13 Oct / That Night’s Train by Ahmad Akbarpour, translated by Majid Saghafi, illustrated by Isabelle Arsenault
Banafsheh, a blue-eyed little girl aged 5, is traveling with her grandmother one night on a train, and notices a young woman sitting across from them reading a book. “If my mother were alive, she would be reading a book, too,” she thinks longingly to herself.
The reader, who turns out to be both a writer and a teacher, puts aside her book and quickly develops a friendship with the little girl. Before the young woman alights at her stop, she assures a delighted Banafsheh that she will call and visit the coming Friday. Alas, the young woman breaks her promise, and even the return of Banafsheh’s father who comes home bearing storybooks to share aloud, cannot cheer the disappointed little girl.

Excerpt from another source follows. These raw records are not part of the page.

-- ==== Sys2Proof/Tests/Slice0.lean ====
section
/-! SUPPORT. The model's own tests: the well-formedness checks refuse ill-formed terms, words written out from the
spec's encodings decode to their instructions, single steps from the spec's vectors (95_test_vectors.md), and for every
statement with hypotheses a concrete state and operands that meet them. -/

namespace Sys2Proof.Tests

open Machine

/-! ### Well-formedness: one ill-formed term for each check -/

/-- R82: IODIR is not read. -/
theorem test_wf_refuses_read_register : ¬(Instr.busRd 0x20#7 0x00#8 0x00#8).WellFormed := by decide

/-- R76: the wdata of a read is 0x00. -/
theorem test_wf_refuses_read_wdata : ¬(Instr.busRd 0x20#7 0x09#8 0x01#8).WellFormed := by decide

/-- R82: INTF is not written. -/
theorem test_wf_refuses_write_register : ¬(Instr.busWr 0x20#7 0x07#8 0xC0#8).WellFormed := by decide

/-- R154: GPPU is written with CFG_BTN only. -/
theorem test_wf_refuses_write_value : ¬(Instr.busWr 0x20#7 0x06#8 0x3F#8).WellFormed := by decide

/-- R117, V-D3: ignored fields, illegal pins and the requests of the LDC are well formed. -/
theorem test_wf_accepts :
    (Instr.init 31#5).WellFormed ∧ (Instr.setled true 15#4).WellFormed ∧
    (Instr.busRd 0x7F#7 0x09#8 0x00#8).WellFormed ∧ (Instr.busWr 0x20#7 0x0A#8 0xFE#8).WellFormed := by decide

/-! ### Decoding: words written out bit by bit from the encodings of the opcode table -/

/-- `000xxxxx` with x = 00101. -/
theorem test_decode_init : decodeTableWord 8 0b00000101 = some (.init 0b00101#5) := by decide

/-- `001spppp` with s = 1, p = 0101 (V-D1, 0x35). -/
theorem test_decode_setled : decodeTableWord 8 0b00110101 = some (.setled true 0b0101#4) := by decide

/-- `010sxxxx` with s = 0, x = 1010 (V-D1, 0x4A). -/
theorem test_decode_setleds : decodeTableWord 8 0b01001010 = some (.setleds false 0b1010#4) := by decide

/-- `011xpppp` with x = 1, p = 0101 (V-D1, 0x75). -/
theorem test_decode_getled : decodeTableWord 8 0b01110101 = some (.getled true 0b0101#4) := by decide

/-- `100xxxxx` with x = 11100 (V-D1, 0x9C). -/
theorem test_decode_pollbtn : decodeTableWord 8 0b10011100 = some (.pollbtn 0b11100#5) := by decide

/-- `101xxxxx` with x = 11111 (V-D1, 0xBF). -/
theorem test_decode_clrint : decodeTableWord 8 0b10111111 = some (.clrint 0b11111#5) := by decide

/-- `110xpppp` with x = 1, p = 0111 (V-D1, 0xD7). -/
theorem test_decode_btnstate : decodeTableWord 8 0b11010111 = some (.btnstate true 0b0111#4) := by decide

/-- `1111xxxx` with x = 0010. -/
theorem test_decode_monstart : decodeTableWord 8 0b11110010 = some (.monstart 0b0010#4) := by decide

/-- `1110xxxx` with x = 0111 (V-D1, 0xE7). -/
theorem test_decode_monstop : decodeTableWord 8 0b11100111 = some (.monstop 0b0111#4) := by decide

/-- `1dddddddrrrrrrrrxxxxxxxx` with d = 0100000, r = 00001001, x = 0 (V-D3, 0xA00900). -/
theorem test_decode_busRd :
    decodeTableWord 24 0b101000000000100100000000 = some (.busRd 0b0100000#7 0b00001001#8 0#8) := by decide

/-- `0dddddddrrrrrrrrvvvvvvvv` with d = 0100000, r = 00001010, v = 11111110 (V-D3, 0x200AFE). -/
theorem test_decode_busWr :
    decodeTableWord 24 0b001000000000101011111110 = some (.busWr 0b0100000#7 0b00001010#8 0b11111110#8) := by decide

/-- `bbbbbbbb` with b = 00000001, at the open port. -/
theorem test_decode_busOpen : decode .openReq8 [0b00000001#8] = .ok (.busOpen 0b00000001#8) := by decide

/-- Strings of another length than the format's are refused by name. -/
theorem test_decode_refuses :
    decode .cmd8 [] = .error (.wrongLength .cmd8 0) ∧
    decode .busReq24 [0x00#8, 0x09#8] = .error (.wrongLength .busReq24 2) := by decide

/-! ### Single steps -/

/-- The state of a step that answers next. -/
def stateOf (r : Result) : Option State :=
  match r with
  | .next t => some t
  | .fault _ => none
  | .refused _ => none

/-- The expander after INIT with the buttons released ("RPM-init"). -/
def readyMem : List Host.Cell :=
  [(0x00, 0xC0#8), (0x02, 0xC0#8), (0x03, 0xC0#8), (0x04, 0xC0#8), (0x06, 0xC0#8), (0x07, 0x00#8),
    (0x0A, 0x3F#8)].foldl (fun m c => Memory.write m c.1 c.2) []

While Banafsheh waits, the young woman presents her story-in-progress about her night train reveries to her fifth-graders, asking for their opinions and predictions for what might happen next in her developing narrative. “‘Don’t be afraid to say whatever is on your minds,'” she tells her students. The more she discusses the possible outcome, the more she realizes she needs to see the little girl …
Into a simple story about childhood disappointment and saving redemption, Ahmad Akbarpour, winner of the Iranian National Book Award, weaves a layered treatise on the nature of storytelling when so-called reality and the writer’s imagination overlap, merge, and diverge. The young woman encourages her students to dramatically enhance the story-thus-far by inventing surprising twists and turns. And yet the young woman is absolutely startled when she receives a heartfelt letter from one of her book’s readers who feels she’s been misrepresented by one of the young woman’s characters.
Meanwhile, Banafsheh can only look upon the young woman’s scribbled sheets which hold her work-in-progress with wariness and distrust. Akbarpour then adds yet another meta-layer with his closing “Author’s Note” which details his own experience teaching a “Story Writing for Children class in the summer of 1997” – not unlike the young woman’s class – during which a blue-eyed second-grader named Banafsheh insists she doesn’t “… even like the Banafsheh in the story.'”
Reading and writing both become their own characters in Akbarpour’s sly prose, as he blends and blurs what might be real-life characters with their unreliable narrators to create quite the literary adventure. Younger audiences will have one sort of experience, we oldsters will certainly have another. Shouldn’t even the simplest stories always be so exciting?
Readers: Middle Grade, Young Adult
Published: 2012 (United States)
No, I haven’t heard of this author. Very interesting.
I went to his website (which I think is written in Farsi), and at the top right is a picture of his KOREAN-language version of his children’s book, Good Night, Commander (which also looks fascinating)! What serendipity! Funny enough, that book cover is about the only thing I can read on that page, alas!
Anyway, he sounds like he’s found considerable success in his native Iran … will be interesting to track how this slim little novel does in the West. It just came out last week … so we’ll have to wait and see.